_Dataset_
====================

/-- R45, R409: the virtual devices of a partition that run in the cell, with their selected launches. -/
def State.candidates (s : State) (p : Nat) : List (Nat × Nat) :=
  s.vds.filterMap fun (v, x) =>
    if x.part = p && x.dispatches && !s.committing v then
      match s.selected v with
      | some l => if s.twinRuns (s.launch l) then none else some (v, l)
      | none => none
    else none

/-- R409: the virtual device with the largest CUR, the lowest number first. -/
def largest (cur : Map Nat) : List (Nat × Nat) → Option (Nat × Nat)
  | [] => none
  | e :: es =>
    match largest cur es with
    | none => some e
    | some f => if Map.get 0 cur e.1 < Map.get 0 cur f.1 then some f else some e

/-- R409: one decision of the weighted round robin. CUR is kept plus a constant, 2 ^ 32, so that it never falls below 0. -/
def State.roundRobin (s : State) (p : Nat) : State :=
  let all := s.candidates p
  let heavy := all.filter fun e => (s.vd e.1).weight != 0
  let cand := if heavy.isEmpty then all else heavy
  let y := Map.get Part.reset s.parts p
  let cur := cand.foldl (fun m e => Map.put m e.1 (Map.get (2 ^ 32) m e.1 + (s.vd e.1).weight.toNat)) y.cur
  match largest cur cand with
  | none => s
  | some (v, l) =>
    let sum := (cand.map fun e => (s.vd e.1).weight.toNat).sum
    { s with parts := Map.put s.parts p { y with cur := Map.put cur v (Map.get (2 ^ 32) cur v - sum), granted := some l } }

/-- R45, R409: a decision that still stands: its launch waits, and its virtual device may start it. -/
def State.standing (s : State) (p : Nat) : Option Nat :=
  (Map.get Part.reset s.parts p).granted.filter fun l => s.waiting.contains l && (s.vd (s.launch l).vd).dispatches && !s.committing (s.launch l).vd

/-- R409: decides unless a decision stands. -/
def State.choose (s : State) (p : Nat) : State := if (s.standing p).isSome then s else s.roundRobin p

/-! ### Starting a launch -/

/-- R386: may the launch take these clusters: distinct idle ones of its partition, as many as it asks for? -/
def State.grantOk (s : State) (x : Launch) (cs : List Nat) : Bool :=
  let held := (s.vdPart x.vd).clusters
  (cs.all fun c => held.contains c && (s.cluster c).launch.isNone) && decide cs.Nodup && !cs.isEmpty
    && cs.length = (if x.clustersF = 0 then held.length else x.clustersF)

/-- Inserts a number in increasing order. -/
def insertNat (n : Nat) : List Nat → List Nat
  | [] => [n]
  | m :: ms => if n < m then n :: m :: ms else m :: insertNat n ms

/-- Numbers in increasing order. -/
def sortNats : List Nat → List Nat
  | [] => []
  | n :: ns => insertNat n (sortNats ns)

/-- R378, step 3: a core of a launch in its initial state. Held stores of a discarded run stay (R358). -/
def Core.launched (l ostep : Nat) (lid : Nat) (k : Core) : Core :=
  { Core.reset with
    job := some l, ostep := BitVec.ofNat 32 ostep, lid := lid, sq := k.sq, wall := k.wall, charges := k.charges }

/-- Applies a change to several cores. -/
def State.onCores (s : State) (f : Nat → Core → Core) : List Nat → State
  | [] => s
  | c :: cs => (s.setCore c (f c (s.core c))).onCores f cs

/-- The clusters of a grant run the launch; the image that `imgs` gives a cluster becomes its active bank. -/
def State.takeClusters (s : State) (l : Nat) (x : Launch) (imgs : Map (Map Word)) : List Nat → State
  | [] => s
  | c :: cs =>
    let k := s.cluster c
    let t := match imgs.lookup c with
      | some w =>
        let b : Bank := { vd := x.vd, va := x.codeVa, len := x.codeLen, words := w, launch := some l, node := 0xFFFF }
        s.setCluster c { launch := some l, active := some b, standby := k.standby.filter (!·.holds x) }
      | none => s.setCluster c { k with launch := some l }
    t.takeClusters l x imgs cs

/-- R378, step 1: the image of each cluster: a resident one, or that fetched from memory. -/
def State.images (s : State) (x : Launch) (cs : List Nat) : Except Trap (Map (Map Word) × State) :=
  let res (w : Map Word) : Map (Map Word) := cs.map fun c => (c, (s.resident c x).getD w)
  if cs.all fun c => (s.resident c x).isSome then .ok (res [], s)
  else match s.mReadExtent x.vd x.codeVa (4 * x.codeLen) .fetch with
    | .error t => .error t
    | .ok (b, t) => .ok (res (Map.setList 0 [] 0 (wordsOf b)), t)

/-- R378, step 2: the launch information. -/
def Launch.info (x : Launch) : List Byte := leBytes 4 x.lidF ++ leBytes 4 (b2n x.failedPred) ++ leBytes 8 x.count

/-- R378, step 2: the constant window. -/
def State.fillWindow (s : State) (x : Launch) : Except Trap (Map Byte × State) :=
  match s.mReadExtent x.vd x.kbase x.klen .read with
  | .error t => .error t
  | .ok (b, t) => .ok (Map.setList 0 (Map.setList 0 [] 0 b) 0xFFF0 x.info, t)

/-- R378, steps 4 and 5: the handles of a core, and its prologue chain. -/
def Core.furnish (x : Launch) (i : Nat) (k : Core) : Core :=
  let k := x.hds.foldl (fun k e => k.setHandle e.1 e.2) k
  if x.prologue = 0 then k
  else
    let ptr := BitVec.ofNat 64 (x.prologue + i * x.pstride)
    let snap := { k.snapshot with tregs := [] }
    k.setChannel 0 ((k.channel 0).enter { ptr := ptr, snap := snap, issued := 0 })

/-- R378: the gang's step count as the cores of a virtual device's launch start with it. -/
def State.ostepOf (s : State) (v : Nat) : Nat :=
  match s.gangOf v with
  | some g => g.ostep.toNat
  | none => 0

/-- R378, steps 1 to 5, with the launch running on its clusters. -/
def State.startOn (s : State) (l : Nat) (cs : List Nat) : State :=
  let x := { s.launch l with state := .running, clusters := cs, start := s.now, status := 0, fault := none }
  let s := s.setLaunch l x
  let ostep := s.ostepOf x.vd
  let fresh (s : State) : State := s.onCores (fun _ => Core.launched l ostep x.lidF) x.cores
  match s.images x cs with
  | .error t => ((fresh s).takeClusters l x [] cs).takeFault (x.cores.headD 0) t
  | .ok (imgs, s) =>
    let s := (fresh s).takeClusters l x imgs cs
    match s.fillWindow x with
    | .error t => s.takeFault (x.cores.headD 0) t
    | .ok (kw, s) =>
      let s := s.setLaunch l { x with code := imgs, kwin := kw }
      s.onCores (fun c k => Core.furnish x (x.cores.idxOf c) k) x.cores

====================

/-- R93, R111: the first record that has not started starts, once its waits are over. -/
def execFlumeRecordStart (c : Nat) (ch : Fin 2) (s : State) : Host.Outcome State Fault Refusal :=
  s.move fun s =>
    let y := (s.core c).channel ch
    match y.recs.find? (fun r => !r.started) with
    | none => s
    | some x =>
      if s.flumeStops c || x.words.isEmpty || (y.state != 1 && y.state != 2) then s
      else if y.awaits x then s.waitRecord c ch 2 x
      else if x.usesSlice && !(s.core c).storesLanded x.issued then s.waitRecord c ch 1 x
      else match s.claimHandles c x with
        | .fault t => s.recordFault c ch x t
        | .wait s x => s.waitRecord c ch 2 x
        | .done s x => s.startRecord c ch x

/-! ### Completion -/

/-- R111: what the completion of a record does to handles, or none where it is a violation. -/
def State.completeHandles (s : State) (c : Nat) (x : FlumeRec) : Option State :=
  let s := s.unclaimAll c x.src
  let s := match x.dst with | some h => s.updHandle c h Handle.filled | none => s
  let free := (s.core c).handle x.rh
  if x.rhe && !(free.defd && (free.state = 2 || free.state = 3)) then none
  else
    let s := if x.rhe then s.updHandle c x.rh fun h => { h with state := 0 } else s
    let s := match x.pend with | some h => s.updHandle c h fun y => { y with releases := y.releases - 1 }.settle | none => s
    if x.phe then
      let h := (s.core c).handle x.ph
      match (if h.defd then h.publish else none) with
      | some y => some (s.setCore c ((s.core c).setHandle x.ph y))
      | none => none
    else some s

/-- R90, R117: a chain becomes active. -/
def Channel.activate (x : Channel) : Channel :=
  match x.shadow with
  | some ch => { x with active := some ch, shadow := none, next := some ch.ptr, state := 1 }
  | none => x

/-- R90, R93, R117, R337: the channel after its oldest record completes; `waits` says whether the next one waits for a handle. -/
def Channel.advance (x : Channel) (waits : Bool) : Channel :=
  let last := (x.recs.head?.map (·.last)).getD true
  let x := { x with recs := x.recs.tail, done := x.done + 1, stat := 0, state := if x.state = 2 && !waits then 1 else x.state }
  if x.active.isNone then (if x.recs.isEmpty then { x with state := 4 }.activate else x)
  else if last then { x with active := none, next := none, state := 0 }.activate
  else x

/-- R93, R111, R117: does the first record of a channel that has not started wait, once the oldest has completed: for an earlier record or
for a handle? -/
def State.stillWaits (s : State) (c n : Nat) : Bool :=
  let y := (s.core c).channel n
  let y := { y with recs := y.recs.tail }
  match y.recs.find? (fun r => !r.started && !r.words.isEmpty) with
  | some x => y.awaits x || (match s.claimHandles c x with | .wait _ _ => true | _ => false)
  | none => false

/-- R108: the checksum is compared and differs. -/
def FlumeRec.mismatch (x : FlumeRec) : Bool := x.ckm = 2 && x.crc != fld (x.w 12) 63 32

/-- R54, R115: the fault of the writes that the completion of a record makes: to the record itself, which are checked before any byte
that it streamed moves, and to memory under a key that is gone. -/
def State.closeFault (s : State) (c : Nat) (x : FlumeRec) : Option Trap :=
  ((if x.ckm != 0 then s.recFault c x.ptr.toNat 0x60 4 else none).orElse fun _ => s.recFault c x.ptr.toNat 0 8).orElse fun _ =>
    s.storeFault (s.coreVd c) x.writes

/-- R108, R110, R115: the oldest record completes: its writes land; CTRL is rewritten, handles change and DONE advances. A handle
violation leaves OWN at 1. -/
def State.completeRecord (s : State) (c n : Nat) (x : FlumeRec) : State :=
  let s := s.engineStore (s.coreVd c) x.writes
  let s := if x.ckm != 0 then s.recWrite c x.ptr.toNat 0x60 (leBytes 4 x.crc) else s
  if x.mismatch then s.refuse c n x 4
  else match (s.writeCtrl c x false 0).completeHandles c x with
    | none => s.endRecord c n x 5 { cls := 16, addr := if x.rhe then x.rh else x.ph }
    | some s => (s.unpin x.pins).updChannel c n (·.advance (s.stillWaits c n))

====================

_Work required_
Could you set down, exactly as written, the lines above between the one holding "def State.standing (s" and the one holding "asks for? -/", inclusive, and nothing more?

_Task result_
def State.standing (s : State) (p : Nat) : Option Nat :=
  (Map.get Part.reset s.parts p).granted.filter fun l => s.waiting.contains l && (s.vd (s.launch l).vd).dispatches && !s.committing (s.launch l).vd

/-- R409: decides unless a decision stands. -/
def State.choose (s : State) (p : Nat) : State := if (s.standing p).isSome then s else s.roundRobin p

/-! ### Starting a launch -/

/-- R386: may the launch take these clusters: distinct idle ones of its partition, as many as it asks for? -/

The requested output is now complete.